▶ [EXERCISE OBJECTIVE]: Your reply should be only the number of lines in the records that contain the word "them".

▶ [DATASET RECORDS]:
-- ==== Sys2Proof/Machine/Core.lean ====
section
/-! DEFINITION. The machine as the host's interface reads it. -/

def Sys2Proof.core : Host.Core :=
  { State := Sys2Proof.Machine.State, Fault := Sys2Proof.Machine.Fault, Refusal := Sys2Proof.Machine.Refusal,
    step := Sys2Proof.Machine.step, reset := Sys2Proof.Machine.State.reset }
end

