-- ==== Sys2Proof/Certificates/Slice0/Obligations.lean ====
section
/-! DEFINITION. The statements for the provers: what the rules of spec/ say the block does. In each, a next state is
written as the state before it with the fields that change, so that every other field is unchanged. -/

open Sys2Proof Sys2Proof.Machine

/-! ## Encoding and decoding -/

/-- 30_encoding.md R81, R82: decoding the encoding of a well-formed instruction gives it back. -/
def Obligations.DecodeEncodeRoundTrip : Prop :=
  ∀ i : Instr, i.wellFormed = true → decode (encode i) = .ok i

/-- 30_encoding.md R94, first two points: every CMD data word, and every aligned bus operation, is the encoding of
exactly one instruction, the one the decoder answers. -/
def Obligations.EveryEncodedObjectIsOneInstruction : Prop :=
  ∀ e : Encoded, (∀ op, e = .bus op → op.offset.extractLsb' 0 2 = 0#2) →
    ∃ i, decode e = .ok i ∧ i.wellFormed = true ∧ encode i = e ∧
      ∀ j, j.wellFormed = true → encode j = e → j = i

/-- 30_encoding.md R81, R82: words written out from the two tables decode to their rows. The clauses through
`decodeTableWord` are the model's choice (log entry 12, DESIGN CHOICE): a word of the opcode table holds no direction, so
its width selects the format (8 bits a command, 16 bits a bus operation), an offset that has a read row (0x014, 0x110) is
taken as the read, and an offset that has a write row alone (0x100, 0x010) as the write with data 0. The clauses through
`decode` carry their format and direction and rest on the two tables alone. -/
def Obligations.TableWordsDecode : Prop :=
  decodeTableWord 8 0x00 = some (.nop 0) ∧ decodeTableWord 8 0x01 = some (.arm 0) ∧
  decodeTableWord 8 0x03 = some (.flush 0) ∧ decodeTableWord 8 0x0F = some (.softReset 0) ∧
  decode (.cmd 0xFFFFFFF0) = .ok (.nop 0xFFFFFFF) ∧ decode (.cmd 0x0000000A) = .ok (.reservedA 0) ∧
  decodeTableWord 16 0x014 = some .rdStatus ∧ decodeTableWord 16 0x110 = some .outPop ∧
  decodeTableWord 16 0x100 = some (.data8 0) ∧ decodeTableWord 16 0x010 = some (.cmdWrite 0) ∧
  decode (.bus (.write 0x01C 0x7F)) = .ok (.irqW1c 0x7F) ∧ decode (.bus (.read 0x01C)) = .ok .rdIrqStatus ∧
  decode (.bus (.write 0x0B4 0xABC)) = .ok (.wrXsStep3 0xABC) ∧
  decode (.bus (.read 0x024)) = .ok (.reservedAccess (.read 0x024)) ∧
  decode (.bus (.read 0x102)) = .error .misaligned

/-- 00_scope.md R19 with 20_memory.md R64 and 00_scope.md R9: the step refuses an access exactly when it is not 32 bits
wide, outside the 4 KiB window at BASE, or at an offset that is not a multiple of 4. -/
def Obligations.ProtocolViolationsAreRefused : Prop :=
  (∀ (s : State) (a : Access) (rest : List HostEvent), s.host = .access a :: rest →
    ((∃ why, step s = .refused why) ↔ (a.bytes ≠ 4 ∨ a.off < 0 ∨ 0xFFF < a.off ∨ a.off % 4 ≠ 0))) ∧
  (∀ (s : State) (dir : Dir) (bytes addr : Nat) (data : Word) (rest : List HostEvent),
    s.hw.Legal → s.host = .access (Access.atBus s.hw.base dir bytes addr data) :: rest →
    ((∃ why, step s = .refused why) ↔
      (bytes ≠ 4 ∨ addr < s.hw.base ∨ s.hw.base + 0xFFF < addr ∨ addr % 4 ≠ 0)))

/-! ## The step -/

/-- 44_bus_operations.md R229: a step runs the instruction that the next host access selects, in the state that has
taken the access from the host's queue and has returned nothing yet (log entries 1 and 2). -/
def Obligations.StepRunsDecodedAccess : Prop :=
  ∀ (s : State) (rest : List HostEvent) (i : Instr),
    (∀ a, s.host = .access a :: rest → decodeAccess a = .ok i →
      step s = exec i { s with host := rest, readData := none }) ∧
    (∀ op, i.wellFormed = true → encode i = .bus op → s.host = .access op.toAccess :: rest →
      step s = exec i { s with host := rest, readData := none }) ∧
    (∀ d, encode i = .cmd d → s.host = .access (BusOp.toAccess (.write 0x010 d)) :: rest →
      step s = exec i { s with host := rest, readData := none })

/-- 44_bus_operations.md R233: a write to CMD runs the command that data[3:0] selects; bits [31:4] are ignored. -/
def Obligations.CommandWriteRunsSelectedCommand : Prop :=
  ∀ (data : Word) (s : State),
    (∀ i, encode i = .cmd data → exec (.cmdWrite data) s = exec i s) ∧
    (∀ data' : Word, data'.extractLsb' 0 4 = data.extractLsb' 0 4 →
      exec (.cmdWrite data') s = exec (.cmdWrite data) s)

/-- 44_bus_operations.md R229, 60_exceptions.md R285: with no access and no reset the block keeps its state. The queue of
host events is the model's own (log entry 1). -/
def Obligations.NoAutonomousStep : Prop := ∀ s : State, s.host = [] → step s = .next s

/-- 70_reset_and_hazards.md R291: hardware reset has exactly the effect of SOFT_RESET. -/
def Obligations.HardwareResetIsSoftReset : Prop :=
  ∀ (s : State) (rest : List HostEvent) (ign : BitVec 28), s.host = .hwReset :: rest →
    step s = exec (.softReset ign) { s with host := rest, readData := none }

/-- 43_commands.md R210 with 10_state.md R57: SOFT_RESET gives every piece of state its reset value, in any mode. The
clauses on `hw`, `host` and `readData` are about the model's own fields and are the model's choice: the build's parameters
stay (log entry 4), the host's further events stay, a hardware reset among them (log entries 1 and 3), and the access
returns no value (log entry 2). -/
def Obligations.SoftResetGivesResetValues : Prop :=
  ∀ (ign : BitVec 28) (s : State), ∃ t, exec (.softReset ign) s = .next t ∧ ResetValues t ∧
    t.hw = s.hw ∧ t.host = s.host ∧ t.readData = none

/-- 10_state.md R57: the values after reset, STATUS and the identification constants as the host reads them. -/
def Obligations.ResetStateHasResetValues : Prop :=
  ResetValues State.reset ∧
  exec .rdStatus State.reset = .next { State.reset with readData := some 0x00001000 } ∧
  exec .rdId State.reset = .next { State.reset with readData := some 0x43454653 } ∧
  exec .rdVersion State.reset = .next { State.reset with readData := some 0x00010000 }

/-! ## Register reads -/

/-- 10_state.md R22, R23, R24: the four identification registers, field by field, in any mode. -/
def Obligations.IdentificationReads : Prop :=
  ∀ s : State, s.hw.Legal →
    exec .rdId s = .next { s with readData := some 0x43454653 } ∧
    exec .rdVersion s = .next { s with readData := some 0x00010000 } ∧
    (∃ w : Word, exec .rdHwcfg0 s = .next { s with readData := some w } ∧
      (w.extractLsb' 0 16).toNat = s.hw.bufDepth ∧ (w.extractLsb' 16 16).toNat = s.hw.outDepth) ∧
    (∃ w : Word, exec .rdHwcfg1 s = .next { s with readData := some w } ∧
      (w.extractLsb' 0 16).toNat = s.hw.ckSpanDepth ∧ (w.extractLsb' 16 4).toNat = s.hw.hdrMax ∧
      (w.extractLsb' 20 4).toNat = s.hw.nSlices ∧ (w.extractLsb' 24 4).toNat = s.hw.nRel ∧
      w.getLsbD 28 = s.hw.cs15Impl ∧ w.extractLsb' 29 3 = 0)

/-- 10_state.md R26, 44_bus_operations.md R230: STATUS, field by field; the read changes nothing. -/
def Obligations.StatusReadReportsFields : Prop :=
  ∀ s : State, ∃ w : Word, exec .rdStatus s = .next { s with readData := some w } ∧
    (w.extractLsb' 0 2).toNat = (match s.mode with | .idle => 0 | .armed => 1 | .cfgErr => 2) ∧
    (s.mode = .armed →
      (w.extractLsb' 2 2).toNat = match s.fsm with | .seekingHeader => 0 | .lengthPending => 1 | .bodyPending => 2) ∧
    (s.mode ≠ .armed → w.extractLsb' 2 2 = 0) ∧
    w.extractLsb' 4 4 = 0 ∧ w.getLsbD 8 = s.ckValid ∧ w.getLsbD 9 = s.ckMatch ∧ w.getLsbD 10 = s.ckGeomErr ∧
    w.getLsbD 11 = s.ckOvf ∧ (w.getLsbD 12 = true ↔ s.out = []) ∧ w.extractLsb' 13 3 = 0 ∧
    w.extractLsb' 16 8 = s.cfgErrCode ∧ w.extractLsb' 24 8 = 0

▶ [EXPECTED OUTPUT]: 2